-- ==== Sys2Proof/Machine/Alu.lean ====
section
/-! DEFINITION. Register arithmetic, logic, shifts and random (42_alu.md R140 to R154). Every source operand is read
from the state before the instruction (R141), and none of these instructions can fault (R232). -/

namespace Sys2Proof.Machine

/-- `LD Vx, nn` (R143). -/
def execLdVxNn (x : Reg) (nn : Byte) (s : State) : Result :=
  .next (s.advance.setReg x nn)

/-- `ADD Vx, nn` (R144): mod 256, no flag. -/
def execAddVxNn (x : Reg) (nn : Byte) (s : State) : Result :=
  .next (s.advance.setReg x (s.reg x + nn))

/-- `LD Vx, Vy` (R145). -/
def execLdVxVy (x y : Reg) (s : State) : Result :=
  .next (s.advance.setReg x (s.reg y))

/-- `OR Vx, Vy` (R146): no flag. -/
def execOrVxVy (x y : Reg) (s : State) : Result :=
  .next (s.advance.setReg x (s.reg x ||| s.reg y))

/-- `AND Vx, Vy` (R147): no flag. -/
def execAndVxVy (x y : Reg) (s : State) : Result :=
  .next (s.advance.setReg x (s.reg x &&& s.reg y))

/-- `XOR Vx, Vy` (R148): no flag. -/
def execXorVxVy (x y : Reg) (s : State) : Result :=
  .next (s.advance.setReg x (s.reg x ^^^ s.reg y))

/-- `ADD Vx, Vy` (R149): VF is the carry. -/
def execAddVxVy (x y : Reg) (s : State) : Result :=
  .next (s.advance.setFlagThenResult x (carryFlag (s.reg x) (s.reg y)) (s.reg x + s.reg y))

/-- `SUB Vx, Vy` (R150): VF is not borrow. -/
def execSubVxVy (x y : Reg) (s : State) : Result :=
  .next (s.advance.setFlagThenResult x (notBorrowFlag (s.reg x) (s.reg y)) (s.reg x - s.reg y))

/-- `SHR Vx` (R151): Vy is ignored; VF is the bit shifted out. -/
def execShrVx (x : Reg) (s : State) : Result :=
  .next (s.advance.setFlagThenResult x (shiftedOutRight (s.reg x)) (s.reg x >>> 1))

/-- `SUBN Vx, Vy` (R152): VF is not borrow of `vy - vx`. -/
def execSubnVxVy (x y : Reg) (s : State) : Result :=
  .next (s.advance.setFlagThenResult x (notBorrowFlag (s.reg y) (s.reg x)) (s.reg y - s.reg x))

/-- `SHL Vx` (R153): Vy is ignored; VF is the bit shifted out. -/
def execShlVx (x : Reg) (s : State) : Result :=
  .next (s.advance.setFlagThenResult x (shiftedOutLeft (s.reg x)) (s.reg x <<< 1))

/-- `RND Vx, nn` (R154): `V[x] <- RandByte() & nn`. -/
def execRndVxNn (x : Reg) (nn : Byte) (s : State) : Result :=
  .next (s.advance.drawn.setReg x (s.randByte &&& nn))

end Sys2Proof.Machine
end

▶ **ABOUT THIS EXERCISE**: Every record listed above needs to be written out again exactly.

▶ **EXERCISE OUTPUT**:
-- ==== Sys2Proof/Machine/Alu.lean ====
section
/-! DEFINITION. Register arithmetic, logic, shifts and random (42_alu.md R140 to R154). Every source operand is read
from the state before the instruction (R141), and none of these instructions can fault (R232). -/

namespace Sys2Proof.Machine

/-- `LD Vx, nn` (R143). -/
def execLdVxNn (x : Reg) (nn : Byte) (s : State) : Result :=
  .next (s.advance.setReg x nn)

/-- `ADD Vx, nn` (R144): mod 256, no flag. -/
def execAddVxNn (x : Reg) (nn : Byte) (s : State) : Result :=
  .next (s.advance.setReg x (s.reg x + nn))

/-- `LD Vx, Vy` (R145). -/
def execLdVxVy (x y : Reg) (s : State) : Result :=
  .next (s.advance.setReg x (s.reg y))

/-- `OR Vx, Vy` (R146): no flag. -/
def execOrVxVy (x y : Reg) (s : State) : Result :=
  .next (s.advance.setReg x (s.reg x ||| s.reg y))

/-- `AND Vx, Vy` (R147): no flag. -/
def execAndVxVy (x y : Reg) (s : State) : Result :=
  .next (s.advance.setReg x (s.reg x &&& s.reg y))

/-- `XOR Vx, Vy` (R148): no flag. -/
def execXorVxVy (x y : Reg) (s : State) : Result :=
  .next (s.advance.setReg x (s.reg x ^^^ s.reg y))

/-- `ADD Vx, Vy` (R149): VF is the carry. -/
def execAddVxVy (x y : Reg) (s : State) : Result :=
  .next (s.advance.setFlagThenResult x (carryFlag (s.reg x) (s.reg y)) (s.reg x + s.reg y))

/-- `SUB Vx, Vy` (R150): VF is not borrow. -/
def execSubVxVy (x y : Reg) (s : State) : Result :=
  .next (s.advance.setFlagThenResult x (notBorrowFlag (s.reg x) (s.reg y)) (s.reg x - s.reg y))

/-- `SHR Vx` (R151): Vy is ignored; VF is the bit shifted out. -/
def execShrVx (x : Reg) (s : State) : Result :=
  .next (s.advance.setFlagThenResult x (shiftedOutRight (s.reg x)) (s.reg x >>> 1))

/-- `SUBN Vx, Vy` (R152): VF is not borrow of `vy - vx`. -/
def execSubnVxVy (x y : Reg) (s : State) : Result :=
  .next (s.advance.setFlagThenResult x (notBorrowFlag (s.reg y) (s.reg x)) (s.reg y - s.reg x))

/-- `SHL Vx` (R153): Vy is ignored; VF is the bit shifted out. -/
def execShlVx (x : Reg) (s : State) : Result :=
  .next (s.advance.setFlagThenResult x (shiftedOutLeft (s.reg x)) (s.reg x <<< 1))

/-- `RND Vx, nn` (R154): `V[x] <- RandByte() & nn`. -/
def execRndVxNn (x : Reg) (nn : Byte) (s : State) : Result :=
  .next (s.advance.drawn.setReg x (s.randByte &&& nn))

end Sys2Proof.Machine
end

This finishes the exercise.